Ça c'est du caca,
et aujourd'hui je veux vous faire partager ma passion
pour le caca,
ce qui pourrait être assez difficile,
mais je pense que
ce qui vous fascinera peut-être plus,
c'est ce que ces petits animaux font avec le caca.
Donc cet animal ici a un cerveau
à peu près de la taille d'un grain de riz,
et pourtant il peut faire des choses
que ni vous ni moi ne pourrions rêver de faire.
Et en gros toute son évolution a tourné
autour du traitement de sa source de nourriture,
qui est de la bouse.
La question qui se pose est donc :
où commençons-nous cette histoire ?
Et il semble indiqué de commencer par ce bout,
parce qu'il s'agit de déjections produites par
d'autres animaux, mais qui contiennent
toujours des substances nutritives
qui sont suffisantes
pour que les bousiers puissent en fait en vivre,
et donc les bousiers mangent de la bouse,
et leurs larves
sont aussi des mangeuses de bouse.
Toute leur croissance se fait
dans une boule de bouse.
En Afrique du Sud, nous avons à peu près
800 espèces de bousiers,
en Afrique nous avons 2 000 espèces de bousiers,
et dans le monde nous avons à peu près
6 000 espèces de bousiers.
D'après les bousiers, la bouse est plutôt bonne.
A moins d'être prêts à mettre
les mains dans la bouse
et à fouiller la bouse elle-même,
vous ne verrez jamais
90 pour cent des espèces de bousiers,
parce qu'elles vont directement dans la bouse,
et en dessous de celle-ci, puis font la navette
entre la bouse à la surface du sol
et un nid souterrain qu'ils construisent.
Alors la question qui se pose est :
comment utilisent-ils cette matière ?
Et la plupart des bousiers en fait l'enveloppent
dans une sorte de paquet.
Dix pour cent des espèces en font vraiment une boule,
et cette boule, ils la roulent loin
de la source de la bouse,
en général ils l'enterrent dans un endroit isolé,
éloigné de la source de la bouse,
et ils ont un comportement très particulier
grâce auquel ils sont capables de rouler leurs boules.
Voici le fier propriétaire d'une belle boule de bouse.

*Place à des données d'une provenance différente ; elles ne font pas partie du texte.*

-- ==== Sys2Proof/Laws/State.lean ====
section
/-! SUPPORT. The field lemmas of the named updates of State: one for each field and each update, true by rfl. -/

namespace Sys2Proof.Machine

/-! ### `State.memWrite` -/

@[simp] theorem State.memWrite_cfg (s : State) (i : Nat) (v : Byte) : (s.memWrite i v).cfg = s.cfg := rfl
@[simp] theorem State.memWrite_buffer (s : State) (i : Nat) (v : Byte) : (s.memWrite i v).buffer = putCell s.buffer (i % s.cfg.bufLen) v := rfl
@[simp] theorem State.memWrite_cursor (s : State) (i : Nat) (v : Byte) : (s.memWrite i v).cursor = s.cursor := rfl
@[simp] theorem State.memWrite_cmd (s : State) (i : Nat) (v : Byte) : (s.memWrite i v).cmd = s.cmd := rfl
@[simp] theorem State.memWrite_busy (s : State) (i : Nat) (v : Byte) : (s.memWrite i v).busy = s.busy := rfl
@[simp] theorem State.memWrite_motor (s : State) (i : Nat) (v : Byte) : (s.memWrite i v).motor = s.motor := rfl
@[simp] theorem State.memWrite_sector (s : State) (i : Nat) (v : Byte) : (s.memWrite i v).sector = s.sector := rfl
@[simp] theorem State.memWrite_byte (s : State) (i : Nat) (v : Byte) : (s.memWrite i v).byte = s.byte := rfl
@[simp] theorem State.memWrite_fdCounter (s : State) (i : Nat) (v : Byte) : (s.memWrite i v).fdCounter = s.fdCounter := rfl
@[simp] theorem State.memWrite_fdLastPulse (s : State) (i : Nat) (v : Byte) : (s.memWrite i v).fdLastPulse = s.fdLastPulse := rfl
@[simp] theorem State.memWrite_hdCounter (s : State) (i : Nat) (v : Byte) : (s.memWrite i v).hdCounter = s.hdCounter := rfl
@[simp] theorem State.memWrite_hdLastPulse (s : State) (i : Nat) (v : Byte) : (s.memWrite i v).hdLastPulse = s.hdLastPulse := rfl
@[simp] theorem State.memWrite_hdPeriod (s : State) (i : Nat) (v : Byte) : (s.memWrite i v).hdPeriod = s.hdPeriod := rfl
@[simp] theorem State.memWrite_pendingBits (s : State) (i : Nat) (v : Byte) : (s.memWrite i v).pendingBits = s.pendingBits := rfl
@[simp] theorem State.memWrite_pendingCount (s : State) (i : Nat) (v : Byte) : (s.memWrite i v).pendingCount = s.pendingCount := rfl
@[simp] theorem State.memWrite_readPos (s : State) (i : Nat) (v : Byte) : (s.memWrite i v).readPos = s.readPos := rfl
@[simp] theorem State.memWrite_idleCount (s : State) (i : Nat) (v : Byte) : (s.memWrite i v).idleCount = s.idleCount := rfl
@[simp] theorem State.memWrite_now (s : State) (i : Nat) (v : Byte) : (s.memWrite i v).now = s.now := rfl
@[simp] theorem State.memWrite_agenda (s : State) (i : Nat) (v : Byte) : (s.memWrite i v).agenda = s.agenda := rfl
@[simp] theorem State.memWrite_pllAnswers (s : State) (i : Nat) (v : Byte) : (s.memWrite i v).pllAnswers = s.pllAnswers := rfl
@[simp] theorem State.memWrite_hdBits (s : State) (i : Nat) (v : Byte) : (s.memWrite i v).hdBits = s.hdBits := rfl
@[simp] theorem State.memWrite_signals (s : State) (i : Nat) (v : Byte) : (s.memWrite i v).signals = s.signals := rfl
@[simp] theorem State.memWrite_drawn (s : State) (i : Nat) (v : Byte) : (s.memWrite i v).drawn = s.drawn := rfl
@[simp] theorem State.memWrite_calls (s : State) (i : Nat) (v : Byte) : (s.memWrite i v).calls = s.calls := rfl
@[simp] theorem State.memWrite_result (s : State) (i : Nat) (v : Byte) : (s.memWrite i v).result = s.result := rfl
@[simp] theorem State.memWrite_kind (s : State) (i : Nat) (v : Byte) : (s.memWrite i v).kind = s.kind := rfl

/-! ### `State.advanceCursor` -/

@[simp] theorem State.advanceCursor_cfg (s : State) : (s.advanceCursor).cfg = s.cfg := rfl
@[simp] theorem State.advanceCursor_buffer (s : State) : (s.advanceCursor).buffer = s.buffer := rfl
@[simp] theorem State.advanceCursor_cursor (s : State) : (s.advanceCursor).cursor = (s.cursor + 1) % s.cfg.bufLen := rfl
@[simp] theorem State.advanceCursor_cmd (s : State) : (s.advanceCursor).cmd = s.cmd := rfl
@[simp] theorem State.advanceCursor_busy (s : State) : (s.advanceCursor).busy = s.busy := rfl
@[simp] theorem State.advanceCursor_motor (s : State) : (s.advanceCursor).motor = s.motor := rfl
@[simp] theorem State.advanceCursor_sector (s : State) : (s.advanceCursor).sector = s.sector := rfl
@[simp] theorem State.advanceCursor_byte (s : State) : (s.advanceCursor).byte = s.byte := rfl
@[simp] theorem State.advanceCursor_fdCounter (s : State) : (s.advanceCursor).fdCounter = s.fdCounter := rfl
@[simp] theorem State.advanceCursor_fdLastPulse (s : State) : (s.advanceCursor).fdLastPulse = s.fdLastPulse := rfl
@[simp] theorem State.advanceCursor_hdCounter (s : State) : (s.advanceCursor).hdCounter = s.hdCounter := rfl
@[simp] theorem State.advanceCursor_hdLastPulse (s : State) : (s.advanceCursor).hdLastPulse = s.hdLastPulse := rfl
@[simp] theorem State.advanceCursor_hdPeriod (s : State) : (s.advanceCursor).hdPeriod = s.hdPeriod := rfl
@[simp] theorem State.advanceCursor_pendingBits (s : State) : (s.advanceCursor).pendingBits = s.pendingBits := rfl
@[simp] theorem State.advanceCursor_pendingCount (s : State) : (s.advanceCursor).pendingCount = s.pendingCount := rfl
@[simp] theorem State.advanceCursor_readPos (s : State) : (s.advanceCursor).readPos = s.readPos := rfl
@[simp] theorem State.advanceCursor_idleCount (s : State) : (s.advanceCursor).idleCount = s.idleCount := rfl
@[simp] theorem State.advanceCursor_now (s : State) : (s.advanceCursor).now = s.now := rfl
@[simp] theorem State.advanceCursor_agenda (s : State) : (s.advanceCursor).agenda = s.agenda := rfl
@[simp] theorem State.advanceCursor_pllAnswers (s : State) : (s.advanceCursor).pllAnswers = s.pllAnswers := rfl
@[simp] theorem State.advanceCursor_hdBits (s : State) : (s.advanceCursor).hdBits = s.hdBits := rfl
@[simp] theorem State.advanceCursor_signals (s : State) : (s.advanceCursor).signals = s.signals := rfl
@[simp] theorem State.advanceCursor_drawn (s : State) : (s.advanceCursor).drawn = s.drawn := rfl
@[simp] theorem State.advanceCursor_calls (s : State) : (s.advanceCursor).calls = s.calls := rfl
@[simp] theorem State.advanceCursor_result (s : State) : (s.advanceCursor).result = s.result := rfl
@[simp] theorem State.advanceCursor_kind (s : State) : (s.advanceCursor).kind = s.kind := rfl

/-! ### `State.scheduleMotor` -/

@[simp] theorem State.scheduleMotor_cfg (s : State) (t : Nat) : (s.scheduleMotor t).cfg = s.cfg := rfl
@[simp] theorem State.scheduleMotor_buffer (s : State) (t : Nat) : (s.scheduleMotor t).buffer = s.buffer := rfl
@[simp] theorem State.scheduleMotor_cursor (s : State) (t : Nat) : (s.scheduleMotor t).cursor = s.cursor := rfl
@[simp] theorem State.scheduleMotor_cmd (s : State) (t : Nat) : (s.scheduleMotor t).cmd = s.cmd := rfl
@[simp] theorem State.scheduleMotor_busy (s : State) (t : Nat) : (s.scheduleMotor t).busy = s.busy := rfl
@[simp] theorem State.scheduleMotor_motor (s : State) (t : Nat) : (s.scheduleMotor t).motor = some t := rfl
@[simp] theorem State.scheduleMotor_sector (s : State) (t : Nat) : (s.scheduleMotor t).sector = s.sector := rfl
@[simp] theorem State.scheduleMotor_byte (s : State) (t : Nat) : (s.scheduleMotor t).byte = s.byte := rfl
@[simp] theorem State.scheduleMotor_fdCounter (s : State) (t : Nat) : (s.scheduleMotor t).fdCounter = s.fdCounter := rfl
@[simp] theorem State.scheduleMotor_fdLastPulse (s : State) (t : Nat) : (s.scheduleMotor t).fdLastPulse = s.fdLastPulse := rfl
@[simp] theorem State.scheduleMotor_hdCounter (s : State) (t : Nat) : (s.scheduleMotor t).hdCounter = s.hdCounter := rfl
@[simp] theorem State.scheduleMotor_hdLastPulse (s : State) (t : Nat) : (s.scheduleMotor t).hdLastPulse = s.hdLastPulse := rfl
@[simp] theorem State.scheduleMotor_hdPeriod (s : State) (t : Nat) : (s.scheduleMotor t).hdPeriod = s.hdPeriod := rfl
@[simp] theorem State.scheduleMotor_pendingBits (s : State) (t : Nat) : (s.scheduleMotor t).pendingBits = s.pendingBits := rfl
@[simp] theorem State.scheduleMotor_pendingCount (s : State) (t : Nat) : (s.scheduleMotor t).pendingCount = s.pendingCount := rfl
@[simp] theorem State.scheduleMotor_readPos (s : State) (t : Nat) : (s.scheduleMotor t).readPos = s.readPos := rfl
@[simp] theorem State.scheduleMotor_idleCount (s : State) (t : Nat) : (s.scheduleMotor t).idleCount = s.idleCount := rfl
@[simp] theorem State.scheduleMotor_now (s : State) (t : Nat) : (s.scheduleMotor t).now = s.now := rfl
@[simp] theorem State.scheduleMotor_agenda (s : State) (t : Nat) : (s.scheduleMotor t).agenda = s.agenda := rfl
@[simp] theorem State.scheduleMotor_pllAnswers (s : State) (t : Nat) : (s.scheduleMotor t).pllAnswers = s.pllAnswers := rfl
@[simp] theorem State.scheduleMotor_hdBits (s : State) (t : Nat) : (s.scheduleMotor t).hdBits = s.hdBits := rfl
@[simp] theorem State.scheduleMotor_signals (s : State) (t : Nat) : (s.scheduleMotor t).signals = s.signals := rfl
@[simp] theorem State.scheduleMotor_drawn (s : State) (t : Nat) : (s.scheduleMotor t).drawn = s.drawn := rfl
@[simp] theorem State.scheduleMotor_calls (s : State) (t : Nat) : (s.scheduleMotor t).calls = s.calls := rfl
@[simp] theorem State.scheduleMotor_result (s : State) (t : Nat) : (s.scheduleMotor t).result = s.result := rfl
@[simp] theorem State.scheduleMotor_kind (s : State) (t : Nat) : (s.scheduleMotor t).kind = s.kind := rfl

/-! ### `State.cancelMotor` -/

@[simp] theorem State.cancelMotor_cfg (s : State) : (s.cancelMotor).cfg = s.cfg := rfl
@[simp] theorem State.cancelMotor_buffer (s : State) : (s.cancelMotor).buffer = s.buffer := rfl
@[simp] theorem State.cancelMotor_cursor (s : State) : (s.cancelMotor).cursor = s.cursor := rfl
@[simp] theorem State.cancelMotor_cmd (s : State) : (s.cancelMotor).cmd = s.cmd := rfl
@[simp] theorem State.cancelMotor_busy (s : State) : (s.cancelMotor).busy = s.busy := rfl
@[simp] theorem State.cancelMotor_motor (s : State) : (s.cancelMotor).motor = none := rfl
@[simp] theorem State.cancelMotor_sector (s : State) : (s.cancelMotor).sector = s.sector := rfl
@[simp] theorem State.cancelMotor_byte (s : State) : (s.cancelMotor).byte = s.byte := rfl
@[simp] theorem State.cancelMotor_fdCounter (s : State) : (s.cancelMotor).fdCounter = s.fdCounter := rfl
@[simp] theorem State.cancelMotor_fdLastPulse (s : State) : (s.cancelMotor).fdLastPulse = s.fdLastPulse := rfl
@[simp] theorem State.cancelMotor_hdCounter (s : State) : (s.cancelMotor).hdCounter = s.hdCounter := rfl
@[simp] theorem State.cancelMotor_hdLastPulse (s : State) : (s.cancelMotor).hdLastPulse = s.hdLastPulse := rfl
@[simp] theorem State.cancelMotor_hdPeriod (s : State) : (s.cancelMotor).hdPeriod = s.hdPeriod := rfl
@[simp] theorem State.cancelMotor_pendingBits (s : State) : (s.cancelMotor).pendingBits = s.pendingBits := rfl
@[simp] theorem State.cancelMotor_pendingCount (s : State) : (s.cancelMotor).pendingCount = s.pendingCount := rfl
@[simp] theorem State.cancelMotor_readPos (s : State) : (s.cancelMotor).readPos = s.readPos := rfl
@[simp] theorem State.cancelMotor_idleCount (s : State) : (s.cancelMotor).idleCount = s.idleCount := rfl
@[simp] theorem State.cancelMotor_now (s : State) : (s.cancelMotor).now = s.now := rfl
@[simp] theorem State.cancelMotor_agenda (s : State) : (s.cancelMotor).agenda = s.agenda := rfl
@[simp] theorem State.cancelMotor_pllAnswers (s : State) : (s.cancelMotor).pllAnswers = s.pllAnswers := rfl
@[simp] theorem State.cancelMotor_hdBits (s : State) : (s.cancelMotor).hdBits = s.hdBits := rfl
@[simp] theorem State.cancelMotor_signals (s : State) : (s.cancelMotor).signals = s.signals := rfl
@[simp] theorem State.cancelMotor_drawn (s : State) : (s.cancelMotor).drawn = s.drawn := rfl
@[simp] theorem State.cancelMotor_calls (s : State) : (s.cancelMotor).calls = s.calls := rfl
@[simp] theorem State.cancelMotor_result (s : State) : (s.cancelMotor).result = s.result := rfl
@[simp] theorem State.cancelMotor_kind (s : State) : (s.cancelMotor).kind = s.kind := rfl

Vous pouvez voir que c'est un mâle
parce qu'il a un peu de poils
sur l'arrière de ses pattes là,
et il est évident qu'il est très satisfait
de ce sur quoi il est assis.
Et il est sur le point de devenir la victime
d'un vol avec violence. (Rires)
Ce qui indique clairement
que c'est une ressource précieuse.
Il faut donc surveiller et garder
ces ressources précieuses
avec un soin particulier, et nous pensons
que la raison pour laquelle ils éloignent
leurs boules en les faisant rouler,
est la concurrence qui existe
pour obtenir cette bouse.
Donc cette bouse était en fait --
enfin, c'était une bouse
15 minutes avant que cette photo soit prise,
et nous pensons que c'est la concurrence intense
qui a rendu les bousiers si bien adaptés
pour rouler les boules de bouse.
Vous devez imaginer cet animal ici
qui se déplace à travers le veld africain.
Il a la tête baissée. Il marche à reculons.
En fait c'est la façon la plus bizarre de transporter
votre nourriture dans une direction donnée,
et en même temps, il doit faire face à la chaleur.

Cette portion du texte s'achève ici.